Суп мы варили раз в день поочередно и делили его тоже очень по-честному: по 2 кружки на брата – в начале каждому по одной сверху («навар» и «жир»), потом «гущика». Разумеется, всё это было чисто символически.

Никак не могу вспомнить, где мы взяли большую полуведерную кастрюлю для варки супа, но вот ведро для воды позаимствовали из инвентаря нашей ДПЭС. Надо сказать, что ни в пути, ни потом, уже по прибытии на место, со стороны наших «сослуживцев» никаких попыток похитить хлеб или другие продукты не было. Все лежало у «завхоза» над его койкой совершенно открыто, поскольку запереть было просто негде.

До реки Воркуты мы ехали двое или трое суток.  Примерно за километр до временного моста нашу теплушку поставили в тупик. Отсюда было с полкилометра до основной железнодорожной линии. Платформу с ДПЭС перевели через мост на левый берег, где располагалась стройплощадка нового моста, а рядом с ней – большой лагпункт. Жили мы по-прежнему в нашей теплушке, а на работу ходили посменно, парами, по тропочке через тундру, а затем через реку по льду.

Так продолжалось, вероятно, около месяца. Этот период запомнился мне плохо. Жизнь было очень однообразна: из теплушки на работу, с работы обратно в теплушку. Поели – поспали, и суточный цикл повторялся. Менялось только время операции «поели» – в зависимости от рабочей смены. Запомнилось только одно событие, показавшееся сначала трагическим, а потом, со временем, приобретшее комический оттенок. Однако прежде, чем о нем рассказать, выполню обещание описать подробнее нашего начальника Воронова.

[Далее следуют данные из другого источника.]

/-- No operand bit is set but the line select's. -/
theorem and_lineMask_eq_zero_iff (a : Byte) : a &&& 0xFE = 0 ↔ a.extractLsb' 1 7 = 0 := by
  have bit : ∀ i < 8, (a &&& 0xFE).getLsbD i = (decide (1 ≤ i) && a.getLsbD i) := by
    intro i hi
    interval_cases i <;> simp
  constructor
  · intro h
    apply BitVec.eq_of_getLsbD_eq
    intro i hi
    have := bit (1 + i) (by omega)
    simp_all
  · intro h
    apply BitVec.eq_of_getLsbD_eq
    intro i hi
    rw [bit i hi]
    cases i with
    | zero => simp
    | succ i =>
      have operand : (a.extractLsb' 1 7).getLsbD i = false := by rw [h, BitVec.ofNat_eq_ofNat, BitVec.getLsbD_zero]
      rw [BitVec.getLsbD_extractLsb', Nat.add_comm, decide_eq_true (by omega : i < 7), Bool.true_and] at operand
      rw [operand, Bool.and_false, BitVec.ofNat_eq_ofNat, BitVec.getLsbD_zero]

/-- A word is legal when it is of a row: rows and opcodes fall into the same kinds. -/
theorem decode_legal_iff_row (w : Word) : (∃ i, decode w = .ok i) ↔ ∃ r ∈ opcodeRows, r.has w = true := by
  obtain ⟨kinds, none, byte, line⟩ := opcodeRows_kinds
  rw [decode_legal_iff]
  constructor
  · rintro ⟨reserved, ⟨k, operand⟩ | k | ⟨k, operand⟩⟩
    · obtain ⟨r, hr, opc, mask⟩ := (none _).2 k
      exact ⟨r, hr, (row_has_iff hr w).2 ⟨opc.symm, reserved, by simp [operand]⟩⟩
    · obtain ⟨r, hr, opc, mask⟩ := (byte _).2 k
      exact ⟨r, hr, (row_has_iff hr w).2 ⟨opc.symm, reserved, by simp [mask]⟩⟩
    · obtain ⟨r, hr, opc, mask⟩ := (line _).2 k
      exact ⟨r, hr, (row_has_iff hr w).2 ⟨opc.symm, reserved, by rwa [mask, and_lineMask_eq_zero_iff]⟩⟩
  · rintro ⟨r, hr, h⟩
    obtain ⟨opc, reserved, operand⟩ := (row_has_iff hr w).1 h
    refine ⟨reserved, ?_⟩
    rcases kinds r hr with mask | mask | mask <;> rw [mask] at operand
    · exact .inl ⟨(none _).1 ⟨r, hr, opc.symm, mask⟩,
        by rwa [show (0xFF : Byte) = BitVec.allOnes 8 from rfl, BitVec.and_allOnes] at operand⟩
    · exact .inr (.inl ((byte _).1 ⟨r, hr, opc.symm, mask⟩))
    · exact .inr (.inr ⟨(line _).1 ⟨r, hr, opc.symm, mask⟩, (and_lineMask_eq_zero_iff _).1 operand⟩)

/-- No two rows have the same opcode (R92). -/
theorem opcodeRows_opcodes_differ :
    ∀ r ∈ opcodeRows, ∀ r' ∈ opcodeRows, opcField r.pattern = opcField r'.pattern → r = r' := by
  decide

/-- Settles O5: a word's row has the word's opcode, and no two rows share one. -/
theorem opcodeRowsAreDisjointAndComplete : Obligations.OpcodeRowsAreDisjointAndComplete := by
  refine ⟨decode_legal_iff_row, fun w r hr r' hr' h h' => opcodeRows_opcodes_differ r hr r' hr' ?_⟩
  rw [← ((row_has_iff hr w).1 h).1, ((row_has_iff hr' w).1 h').1]

/-! ### The assembler (R96, R98) -/

/-- The operand byte of an `<imm8>` in range, in the low bits of a word. -/
theorem imm8_word {n : Nat} (h : n ≤ 255) : (BitVec.ofNat 8 n).setWidth 32 = BitVec.ofNat 32 n := by
  apply BitVec.eq_of_toNat_eq
  simp
  omega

Николай Иванович Воронов среднего роста, блондин (тогда ему было лет 35-37) имел характерную внешнюю примету – у него слегка был поврежден один глаз: на роговице  виднелось будто бы маленькое бельмо. Он сказал, что произошло оно от маленькой капли металла, попавшей в глаз при электросварке. Николай Иванович, безусловно, был  квалифицированным электромехаником-техником, а возможно даже инженером. Личность Воронова в течение всего времени нашей совместной жизни и работы оставалась для меня полной загадкой. И эта загадка осталась неразгаданной навсегда. Когда мы только познакомились с ним, посчитали его вольнонаемным работником строительства; на нем была «вольная» одежда: белый армейский полушубок, правда, поношенный и грязный, армейского типа гимнастерка без петлиц…  Так одевались тогда многие вольнонаемные сотрудники лагерей. Однако вскоре мы увидели, что Воронов получает продукты по общему с нами продовольственному аттестату, и убедились, что он такой же расконвоированный заключенный, как и мы.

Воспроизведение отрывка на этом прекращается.